At the police station, we were forced to sign a questionnaire about our activities in Indonesia and turn over our passports.

Police officials threatened us with fines, deportation and even imprisonment for allegedly violating our visas.

The next day, thanks to skillful negotiations by dedicated Indonesian lawyers, we were released.

The police ordered us to return on Monday morning, when we would be turned over to immigration authorities.

But because of a local and international campaign of pressure--which included demonstrations in Canada, Australia and the U.S., as well as a worldwide signature campaign that many prominent U.S. labor leaders signed onto--the police were forced to release us.
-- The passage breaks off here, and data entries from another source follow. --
/-- DECROW after a marker (R87, R205, R206, R209): from a state whose scan meets a marker, DECROW completes; it reads no
more of the stream, and each block of the rows holds the predictor as its DC coefficient and zeros, every other byte of
memory being unchanged. -/
def Obligations.DecrowFillsOutAfterAMarker : Prop :=
  ∀ (s : State) (n : Nat), s.memCanonical = true → zeroScan s →
    (∀ y x k, y < rowsOf s n → x < s.dec.scn.scols.toNat → k < 128 →
      okAt s.params (coefAddr s.env (scanComp s) x (s.dec.ent.srow.toNat + y)) k ∧
        notCommand s 4 (coefAddr s.env (scanComp s) x (s.dec.ent.srow.toNat + y) + BitVec.ofNat 32 k)) →
    ∃ t, exec (.decrow n) s = .next t ∧ t.proc = (ranPast 4 s).proc ∧ t.srcPos = s.srcPos ∧ t.free = s.free ∧
      t.dec.ent.srow = s.dec.ent.srow + BitVec.ofNat 16 (rowsOf s n) ∧ t.dec.ent.dcpred = s.dec.ent.dcpred ∧
      t.dec.ent.markerHit = true ∧
      (∀ y x k, y < rowsOf s n → x < s.dec.scn.scols.toNat → k < 64 →
        coefIn t.mem (coefAddr s.env (scanComp s) x (s.dec.ent.srow.toNat + y)) k =
          if k = 0 then s.dec.ent.dcpred.get (scanComp s) else 0) ∧
      ∀ addr : Word,
        (∀ y x k, y < rowsOf s n → x < s.dec.scn.scols.toNat → k < 128 →
          addr ≠ coefAddr s.env (scanComp s) x (s.dec.ent.srow.toNat + y) + BitVec.ofNat 32 k) →
        t.mem.read addr.toNat = s.mem.read addr.toNat

/-- The frame of DECROW (R100, R205): completed or not, it changes no byte of memory but those of the blocks or samples of
the rows it covers, and no table, header, frame register, host register or parameter; of the scan registers only
SCAN_ACTIVE. -/
def Obligations.DecrowLeavesTheRestAlone : Prop :=
  ∀ (s t : State) (n : Nat), exec (.decrow n) s = .next t →
    (∀ addr : Word, (∀ y, y < rowsOf s n → ¬rowStores s.env (s.dec.ent.srow.toNat + y) addr) →
      t.mem.read addr.toNat = s.mem.read addr.toNat) ∧
    t.params = s.params ∧ t.cfg = s.cfg ∧ t.dec.tab = s.dec.tab ∧ t.dec.frm = s.dec.frm ∧ t.dec.info = s.dec.info ∧
    t.dec.ri = s.dec.ri ∧ { t.dec.scn with active := s.dec.scn.active } = s.dec.scn

end

namespace Sys2Proof.Cert
open Sys2Proof.Machine

/-! ### The inverse transform (R260 to R264) -/

/-- The dequantised coefficients of the block at an address (R260). -/
def dequantAt (s : State) (m : Memory) (t : Nat) (a : Word) : List Int :=
  (List.range 64).map fun n => (coefIn m a n).toInt * (((s.dec.tab.qt.get t).toList.getD n 0).toNat : Int)

/-- IDCT_REF (R261), on reals, at column `x` and row `y`. -/
noncomputable def idctRef (f : List Int) (x y : Nat) : ℝ :=
  1 / 4 * ∑ n ∈ Finset.range 64,
    (if n % 8 = 0 then 1 / Real.sqrt 2 else 1) * (if n / 8 = 0 then 1 / Real.sqrt 2 else 1) * (f.getD n 0 : ℝ)
      * Real.cos ((2 * x + 1) * (n % 8 : Nat) * Real.pi / 16) * Real.cos ((2 * y + 1) * (n / 8 : Nat) * Real.pi / 16)

/-- Where IDCTBLK writes sample `n` = 8y + x (R265). -/
def blkTarget (dst stride : Word) (n : Nat) : Word := dst + BitVec.ofNat 32 (n / 8) * stride + BitVec.ofNat 32 (n % 8)

/-! ### Bands (R270, R271) -/

/-- The row commands. -/
def rowCommands : List (Nat → Nat → Instr) := [.idctrow, .upsrow, .ccvrow, .recrow]

/-- NBANDS (R270). -/
def bandsIn (s : State) : Nat := if s.dec.frm.mode = .sof3 then s.dec.frm.y.toNat else s.dec.frm.mcuy.toNat

/-- The number of bands a row command covers (R271). -/
def bandCount (s : State) (row n : Nat) : Nat := if n = 0 then bandsIn s - row else n

/-- The row arguments are legal (R271). -/
abbrev rowOk (s : State) (row n : Nat) : Prop :=
  s.dec.frm.hdrValid = true ∧ row < bandsIn s ∧ row + bandCount s row n ≤ bandsIn s

/-- A component's factors and geometry. -/
abbrev vOf (e : Env) (c : Nat) : Nat := (e.frm.comp.get c).v.toNat

/-- The blocks of a component's row. -/
abbrev bwOf (e : Env) (c : Nat) : Nat := (e.frm.geo.get c).bw

/-- The image rows of band `b` (R281). -/
abbrev imageRow (e : Env) (b y : Nat) : Prop := b * bandHeight e ≤ y ∧ y < (b + 1) * bandHeight e ∧ y < e.frm.y.toNat

/-- Where the colour converter reads component `c` (R280). -/
def inputAddr (e : Env) (c x y : Nat) : Word :=
  if e.frm.mode = .sof3 ∨ fullRes e c = true then planeAddr e c x y else uplaneAddr e c x y

/-- How many bytes it reads there. -/
def inputBytes (e : Env) (c : Nat) : Nat := if e.frm.mode = .sof3 ∨ fullRes e c = true then planeBps e else 1

/-- Where packed output writes byte `j` of pair `pr` (R282). -/
def packedAddr (e : Env) (y pr j : Nat) : Word :=
  e.cfg.dstBase + BitVec.ofNat 32 y * e.cfg.dstStride + BitVec.ofNat 32 (4 * pr + j)

/-- The plane sample a byte of packed output copies (R282). -/
def packedFrom (e : Env) (y pr j : Nat) : Word :=
  if j = 0 then planeAddr e 0 (2 * pr) y
  else if j = 1 then planeAddr e 1 pr y
  else if j = 2 then planeAddr e 0 (2 * pr + 1) y
  else planeAddr e 2 pr y

/-! ### What a stage of a band needs, and what it writes -/

/-- IdctBand(b) needs each component's table loaded, and its blocks and plane samples accessible (R272). -/
abbrev idctReady (s : State) (b : Nat) : Prop :=
  s.dec.frm.mode ≠ .sof3 → ∀ c, c < s.dec.frm.ncomp.toNat →
    s.dec.tab.qtv.get (s.dec.frm.comp.get c).tq.toNat = true ∧
    ∀ r, r < vOf s.env c → ∀ bx, bx < bwOf s.env c →
      blockOk s.params (coefAddr s.env c bx (b * vOf s.env c + r)) ∧
      ∀ n, n < 64 →
        s.params.memOk (planeAddr s.env c (8 * bx + n % 8) (8 * (b * vOf s.env c + r) + n / 8)).toNat = true
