/-- The fetch reads what the bytes at CQ_PTR decode to. -/
theorem fetch_of_decode {bs rest : List Byte} {i : Instr} (hd : decode bs = .ok (i, rest))
    (h : memHolds s s.proc.cqPtr bs) : fetch s = .ok i := by
  obtain ⟨w0, r, ws, hw, hlen, rfl, rfl⟩ := words_of_decode hd
  rw [List.flatMap_cons, List.append_assoc] at h
  obtain ⟨h0, hext⟩ := memHolds_append.mp h
  have hbs : fetchBytes s.params s.mem (4 * (r.format.words - 1)) (s.proc.cqPtr + 4) = .ok (ws.flatMap wordBytes) := by
    have hl : (ws.flatMap wordBytes).length = 4 * (r.format.words - 1) := by
      rw [List.length_flatMap, ← hlen]
      simp [length_wordBytes, Nat.mul_comm]
    exact hl ▸ fetchBytes_ok (memHolds_append.mp hext).1
  have hws : takeExt (r.format.words - 1) (ws.flatMap wordBytes) = some (ws, []) := by
    rw [← hlen, ← List.append_nil (ws.flatMap wordBytes)]
    exact takeExt_flatMap ws []
  simp only [fetch_legal h0 hw, fetchExt, hbs, bind, Except.bind, hws]
  rfl

/-! ### A step of the run -/

theorem blockStep_busy (h : s.proc.busy = true) : blockStep s = runStep s := by rw [blockStep, if_pos h]

theorem runStep_quiet_ok {i : Instr} {t : State} (hq : s.race.quiet = true) (hf : fetch s = .ok i)
    (ht : exec i s = .next t) : runStep s = .next (noted (accessOf .none i s) s t) := by
  have hrun : runCommand s = .next t := by rw [runCommand, hf]; exact ht
  have hacc : commandAccess s = accessOf .none i s := by rw [commandAccess, hf]
  rw [runStep_quiet hq hrun, hacc, noted]

theorem runStep_quiet_error {r : Raise} (hq : s.race.quiet = true) (hf : fetch s = .error r) :
    runStep s = .next (noted (failedFetch r s) s (errorEntry r s)) := by
  have hrun : runCommand s = .next (errorEntry r s) := by rw [runCommand, hf]
  have hacc : commandAccess s = failedFetch r s := by rw [commandAccess, hf]
  rw [runStep_quiet hq hrun, hacc, noted]

theorem runStep_raced_ok {i : Instr} {t : State} (hq : s.race.quiet = false) (hf : fetch s.seen = .ok i)
    (ht : execBeside s.stores i s.seen.seen = .next t) :
    runStep s = .next (s.afterRace (accessOf s.stores i s.seen.seen) t) := by
  have hrun : runRaced s = .next t := by rw [runRaced, hf]; exact ht
  have hacc : racedAccess s = accessOf s.stores i s.seen.seen := by rw [racedAccess, hf]
  rw [runStep_raced hq hrun, hacc]

theorem runStep_raced_error {r : Raise} (hq : s.race.quiet = false) (hf : fetch s.seen = .error r) :
    runStep s = .next (s.afterRace (failedFetch r s.seen) (errorEntry r s.seen)) := by
  have hrun : runRaced s = .next (errorEntry r s.seen) := by rw [runRaced, hf]
  have hacc : racedAccess s = failedFetch r s.seen := by rw [racedAccess, hf]
  rw [runStep_raced hq hrun, hacc]

/-- A step of the run runs the command at CQ_PTR. -/
theorem runStep_runs {bs rest : List Byte} {i : Instr} (hd : decode bs = .ok (i, rest)) (u : State) :
    (u.race.quiet = true → memHolds u u.proc.cqPtr bs →
      ∃ t, exec i u = .next t ∧ runStep u = .next (noted (accessOf .none i u) u t)) ∧
    (u.race.quiet = false → memHolds u.seen u.proc.cqPtr bs →
      ∃ t, execBeside u.stores i u.seen.seen = .next t ∧
        runStep u = .next (u.afterRace (accessOf u.stores i u.seen.seen) t)) := by
  constructor
  · intro hq h
    obtain ⟨t, ht, -⟩ := runs_exec i u
    exact ⟨t, ht, runStep_quiet_ok hq (fetch_of_decode hd h) ht⟩
  · intro hq h
    obtain ⟨t, ht, -⟩ := runs_execBeside u.stores i u.seen.seen
    exact ⟨t, ht, runStep_raced_ok hq (fetch_of_decode (s := u.seen) hd h) ht⟩

/-- Settles O5: the block's turn, whichever event gives it, is a step of the run. -/
theorem stepRunsTheDecodedCommand : Obligations.StepRunsTheDecodedCommand := by
  intro s bs rest i hbusy hd
  refine ⟨fun he => ?_, fun es he => ?_⟩
  · rw [step_of_no_events he, blockStep_busy hbusy]
    exact runStep_runs hd s
  · rw [step_of_run he, blockStep_busy (s := { s with events := es }) hbusy]
    exact runStep_runs hd { s with events := es }

/-! ### The phases before a command -/

/-- The opcode map of the statements is the model's. -/
theorem opRows_eq : opRows = opTable.map fun r => (r.code.toNat, r.format.words, r.format.rsv.toNat) := rfl

/-- Where at most one element of a list meets one condition, a second one can be asked after the search. -/
theorem find?_and {α : Type} {p q : α → Bool} {l : List α} (h : l.Pairwise fun a b => ¬(p a = true ∧ p b = true)) :
    l.find? (fun a => p a && q a) = (l.find? p).filter q := by
  induction l with
  | nil => rfl
  | cons a l ih =>
    obtain ⟨ha, hl⟩ := List.pairwise_cons.mp h
    cases hpa : p a with
    | false => simpa [List.find?_cons, hpa] using ih hl
    | true =>
      have hnone : l.find? (fun b => p b && q b) = none := by
        rw [List.find?_eq_none]
        intro b hb
        simp [show p b = false by simpa [hpa] using ha b hb]
      cases hqa : q a <;> simp [hpa, hqa, hnone, Option.filter]

/-- Word 0 alone decides the row (R114). -/
theorem decodeWord0_eq_find (w0 : Word) :
    decodeWord0 w0 = opTable.find? fun r => r.code == opField w0 && w0 &&& r.format.rsv == 0 := by
  have hp : opTable.Pairwise fun a b => ¬((a.code == opField w0) = true ∧ (b.code == opField w0) = true) := by
    have : opTable.Pairwise fun a b => a.code ≠ b.code := by decide
    refine this.imp fun hne => ?_
    rintro ⟨ha, hb⟩
    exact hne ((beq_iff_eq.mp ha).trans (beq_iff_eq.mp hb).symm)
  rw [find?_and hp, decodeWord0, rowOf]
  cases opTable.find? fun r => r.code == opField w0 with
  | none => rfl
  | some r => simp [Option.filter]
The police suffered a humiliating rebuke from the Indonesian Department of Immigration, which declared that our visas were perfectly in order and the conference had been legitimate.

The right wing and the military wanted to use the phony visa violations to restore the repression that they presided over under the dictatorship of Gen. Suharto, who was overthrown in 1998.

But the attempt backfired.

In Indonesia, there was widespread anger at the police action--well expressed by an editorial in the Jakarta Post.

"The Sawangan incident drew a disturbing picture of Indonesia one year into the new millennium," the Post wrote.

"Was it not three years ago that this country renounced all forms of tyranny and repression? Was it not in 1998 that many young Indonesians paid with their blood, sweat and tears to put an end to the rule of one of the world's longest-ruling tyrants?"

The conference came amid a political crisis in Indonesia in which President Abdurraham Wahid and Vice President Megawati Sukarnoputri are locked in a power struggle.

The country's parliament is trying to impeach Wahid on accusations of corruption.

But his opponents are just as knee-deep in it as he is.

The military, the old state bureaucracy and officials of the former ruling party GOLKAR were thrown on the defensive by Suharto's overthrow.

But they have been trying to claw back power ever since.

After first backing Wahid and sidelining Megawati following elections in 1999, these forces have now swung behind Megawati--who was seen as an opposition leader in 1998 but who has since cozied up to the military.

Wahid is threatening to mobilize members of the mass Islamic organization he used to head if he's impeached.

But after presiding over a severe austerity program and not lifting a finger to prosecute Suharto, nor any of the militia and military leaders complicit in the massacres in East Timor in 1999, he has little support.

This "horizontal" crisis at the top was overshadowed by the eruption of working-class protests in several cities in mid-June.

In the Javanese city of Bandung, 50,000 workers rallied, and a section trashed local government buildings.

Workers were protesting new labor laws that reduce severance benefits and attack their right to organize.

These struggles--rather than the maneuvers at the top of society--are the key to pushing forward the fight to transform Indonesia.